Retype exactly, and only, the lines from the one that contains "w.bits - 2 →" through the final line of the entries.

→ **DATA EXTRACT**
-=-=-

/-- `P.FLG` and every `B.ANY` complete by raising their failure and do nothing else (R120, R170, R200): no revert, no text, no message. A
step that reads one leaves POS past it, by 5 bits or by `BYTE_WIDTH`, whatever that is. -/
def Obligations.FailingSymbolsEndTheDecode : Prop :=
  (∀ s : State, ∃ t, exec .pFLG s = .next t ∧ s.symbolFailed t .flgUnsupported) ∧
  (∀ (s : State) (v : Nat), ∃ t, exec (.bANY v) s = .next t ∧ s.symbolFailed t .byteUnsupported) ∧
  (∀ s : State, s.hostWaits → s.symbolReady → s.md.mode = .punct → s.symbolValue = 0 →
    ∃ t, step s = .next t ∧ t.status.cause = .flgUnsupported ∧ t.status.ok = false ∧ t.status.busy = false ∧ t.status.done = true ∧
      t.status.stage = s.status.stage ∧ t.seq = .idle ∧ t.md.pos = s.md.pos + 5 ∧ t.md.revert = s.md.revert ∧ s.messageKept t) ∧
  (∀ s : State, s.hostWaits → s.symbolReady → s.md.mode = .byte →
    ∃ t, step s = .next t ∧ t.status.cause = .byteUnsupported ∧ t.status.ok = false ∧ t.status.busy = false ∧ t.status.done = true ∧
      t.status.stage = s.status.stage ∧ t.seq = .idle ∧
        t.md.pos = s.md.pos + s.params.byteWidth ∧ t.md.revert = s.md.revert ∧ s.messageKept t)

/-- A word of value 1 is `STUFF0` and appends `w - 1` zero bits to DST (R103); nothing else changes. -/
def Obligations.StuffedLowWordEmitsZeros : Prop :=
  ∀ (w : EccWidth) (s : State), decodeStuffed w 1 = .stuff0 w ∧
    ∃ t, exec (.stuff0 w) s = .next t ∧ s.dstGrewBy t (List.replicate (w.bits - 1) false)

/-- A word of value `2^w - 2` is `STUFF1` and appends `w - 1` one bits to DST (R104); nothing else changes. -/
def Obligations.StuffedHighWordEmitsOnes : Prop :=
  ∀ (w : EccWidth) (s : State), decodeStuffed w (2 ^ w.bits - 2) = .stuff1 w ∧
    ∃ t, exec (.stuff1 w) s = .next t ∧ s.dstGrewBy t (List.replicate (w.bits - 1) true)

/-- A word of any other value is `PASS` and appends its `w` bits, most significant first (R105); nothing else changes. -/
def Obligations.PlainWordPassesUnchanged : Prop :=
  ∀ (w : EccWidth) (v : Nat) (s : State), v < 2 ^ w.bits → v ≠ 1 → v ≠ 2 ^ w.bits - 2 →
    decodeStuffed w v = .pass w (BitVec.ofNat 12 v) ∧
    ∃ t, exec (.pass w (BitVec.ofNat 12 v)) s = .next t ∧ s.dstGrewBy t (toBits w.bits v)

/-- The words 0, `2^w - 1`, 2 and `2^w - 3` are neither stuffed nor errors: they pass with all `w` bits (R106). -/
def Obligations.BoundaryWordsPass : Prop :=
  ∀ (w : EccWidth) (s : State),
    (∃ t, exec (decodeStuffed w 0) s = .next t ∧ s.dstGrewBy t (List.replicate w.bits false)) ∧
    (∃ t, exec (decodeStuffed w (2 ^ w.bits - 1)) s = .next t ∧ s.dstGrewBy t (List.replicate w.bits true)) ∧
    (∃ t, exec (decodeStuffed w 2) s = .next t ∧ s.dstGrewBy t (List.replicate (w.bits - 2) false ++ [true, false])) ∧
    (∃ t, exec (decodeStuffed w (2 ^ w.bits - 3)) s = .next t ∧ s.dstGrewBy t (List.replicate (w.bits - 2) true ++ [false, true]))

-=-=-

→ **TASK RESPONSE**
  ∀ (w : EccWidth) (v : Nat) (s : State), v < 2 ^ w.bits → v ≠ 1 → v ≠ 2 ^ w.bits - 2 →
    decodeStuffed w v = .pass w (BitVec.ofNat 12 v) ∧
    ∃ t, exec (.pass w (BitVec.ofNat 12 v)) s = .next t ∧ s.dstGrewBy t (toBits w.bits v)

/-- The words 0, `2^w - 1`, 2 and `2^w - 3` are neither stuffed nor errors: they pass with all `w` bits (R106). -/
def Obligations.BoundaryWordsPass : Prop :=
  ∀ (w : EccWidth) (s : State),
    (∃ t, exec (decodeStuffed w 0) s = .next t ∧ s.dstGrewBy t (List.replicate w.bits false)) ∧
    (∃ t, exec (decodeStuffed w (2 ^ w.bits - 1)) s = .next t ∧ s.dstGrewBy t (List.replicate w.bits true)) ∧
    (∃ t, exec (decodeStuffed w 2) s = .next t ∧ s.dstGrewBy t (List.replicate (w.bits - 2) false ++ [true, false])) ∧
    (∃ t, exec (decodeStuffed w (2 ^ w.bits - 3)) s = .next t ∧ s.dstGrewBy t (List.replicate (w.bits - 2) true ++ [false, true]))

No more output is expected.